DATA FOR ANALYSIS: Begin
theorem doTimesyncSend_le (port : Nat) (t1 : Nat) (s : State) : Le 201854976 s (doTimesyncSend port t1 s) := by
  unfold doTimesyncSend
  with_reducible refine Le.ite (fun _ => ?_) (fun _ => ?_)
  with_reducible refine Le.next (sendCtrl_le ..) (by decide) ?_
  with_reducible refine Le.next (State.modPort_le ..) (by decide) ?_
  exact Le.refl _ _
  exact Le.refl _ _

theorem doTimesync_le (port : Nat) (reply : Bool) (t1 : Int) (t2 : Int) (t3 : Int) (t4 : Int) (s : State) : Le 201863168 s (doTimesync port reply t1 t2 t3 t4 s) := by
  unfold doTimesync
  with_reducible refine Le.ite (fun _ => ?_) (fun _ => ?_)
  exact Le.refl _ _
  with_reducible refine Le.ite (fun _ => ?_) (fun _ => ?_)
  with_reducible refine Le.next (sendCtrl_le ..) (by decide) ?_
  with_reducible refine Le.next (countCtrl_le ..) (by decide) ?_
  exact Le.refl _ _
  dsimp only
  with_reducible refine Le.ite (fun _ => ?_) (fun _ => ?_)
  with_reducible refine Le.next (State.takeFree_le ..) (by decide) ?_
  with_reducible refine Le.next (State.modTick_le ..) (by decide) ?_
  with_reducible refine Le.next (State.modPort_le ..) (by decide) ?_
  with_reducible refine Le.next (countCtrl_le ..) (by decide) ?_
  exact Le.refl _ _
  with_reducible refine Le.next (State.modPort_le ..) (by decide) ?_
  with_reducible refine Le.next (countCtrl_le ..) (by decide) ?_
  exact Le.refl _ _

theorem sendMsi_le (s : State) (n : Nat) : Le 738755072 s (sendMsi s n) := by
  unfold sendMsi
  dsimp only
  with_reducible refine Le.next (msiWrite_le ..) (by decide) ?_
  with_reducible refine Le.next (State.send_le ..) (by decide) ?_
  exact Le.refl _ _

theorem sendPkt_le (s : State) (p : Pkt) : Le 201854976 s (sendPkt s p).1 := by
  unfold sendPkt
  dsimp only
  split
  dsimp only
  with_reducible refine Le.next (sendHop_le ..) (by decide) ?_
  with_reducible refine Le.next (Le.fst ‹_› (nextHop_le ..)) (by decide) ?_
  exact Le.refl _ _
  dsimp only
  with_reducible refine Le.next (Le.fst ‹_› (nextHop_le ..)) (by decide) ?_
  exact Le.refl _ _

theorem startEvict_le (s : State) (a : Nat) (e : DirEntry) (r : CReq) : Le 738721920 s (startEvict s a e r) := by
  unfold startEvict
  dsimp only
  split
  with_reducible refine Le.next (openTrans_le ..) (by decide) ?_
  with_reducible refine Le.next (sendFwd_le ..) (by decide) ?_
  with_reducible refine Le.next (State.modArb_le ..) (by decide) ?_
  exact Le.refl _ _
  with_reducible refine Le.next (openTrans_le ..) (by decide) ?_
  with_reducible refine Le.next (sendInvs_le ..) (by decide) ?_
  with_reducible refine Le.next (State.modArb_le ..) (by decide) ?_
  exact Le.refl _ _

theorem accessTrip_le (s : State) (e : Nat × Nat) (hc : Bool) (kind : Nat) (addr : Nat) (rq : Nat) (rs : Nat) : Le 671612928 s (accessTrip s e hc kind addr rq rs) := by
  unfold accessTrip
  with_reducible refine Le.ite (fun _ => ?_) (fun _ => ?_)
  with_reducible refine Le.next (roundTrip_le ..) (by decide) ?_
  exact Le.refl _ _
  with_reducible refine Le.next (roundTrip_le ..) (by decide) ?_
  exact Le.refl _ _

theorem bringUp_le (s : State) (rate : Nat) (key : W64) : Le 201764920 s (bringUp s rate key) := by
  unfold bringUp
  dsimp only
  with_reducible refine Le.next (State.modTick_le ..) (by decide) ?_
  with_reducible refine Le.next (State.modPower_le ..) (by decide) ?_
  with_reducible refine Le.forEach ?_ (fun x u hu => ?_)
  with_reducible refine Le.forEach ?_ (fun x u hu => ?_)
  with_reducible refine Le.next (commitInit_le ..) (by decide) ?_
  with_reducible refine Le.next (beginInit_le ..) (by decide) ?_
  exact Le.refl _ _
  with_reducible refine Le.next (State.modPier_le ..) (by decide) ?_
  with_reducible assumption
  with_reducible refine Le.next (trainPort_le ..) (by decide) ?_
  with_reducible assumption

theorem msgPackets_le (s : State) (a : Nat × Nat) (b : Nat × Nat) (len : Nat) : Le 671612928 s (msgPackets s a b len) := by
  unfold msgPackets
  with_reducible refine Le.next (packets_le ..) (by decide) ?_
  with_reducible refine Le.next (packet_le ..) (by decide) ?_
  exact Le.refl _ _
DATA FOR ANALYSIS: End
▶ _TASK DIRECTIONS_
Your reply must contain exactly the lines from the first line of the data through the line holding "with_reducible refine Le.next (State.takeFree_le", and nothing more.

▶ _RESPONSE_
theorem doTimesyncSend_le (port : Nat) (t1 : Nat) (s : State) : Le 201854976 s (doTimesyncSend port t1 s) := by
  unfold doTimesyncSend
  with_reducible refine Le.ite (fun _ => ?_) (fun _ => ?_)
  with_reducible refine Le.next (sendCtrl_le ..) (by decide) ?_
  with_reducible refine Le.next (State.modPort_le ..) (by decide) ?_
  exact Le.refl _ _
  exact Le.refl _ _

theorem doTimesync_le (port : Nat) (reply : Bool) (t1 : Int) (t2 : Int) (t3 : Int) (t4 : Int) (s : State) : Le 201863168 s (doTimesync port reply t1 t2 t3 t4 s) := by
  unfold doTimesync
  with_reducible refine Le.ite (fun _ => ?_) (fun _ => ?_)
  exact Le.refl _ _
  with_reducible refine Le.ite (fun _ => ?_) (fun _ => ?_)
  with_reducible refine Le.next (sendCtrl_le ..) (by decide) ?_
  with_reducible refine Le.next (countCtrl_le ..) (by decide) ?_
  exact Le.refl _ _
  dsimp only
  with_reducible refine Le.ite (fun _ => ?_) (fun _ => ?_)
  with_reducible refine Le.next (State.takeFree_le ..) (by decide) ?_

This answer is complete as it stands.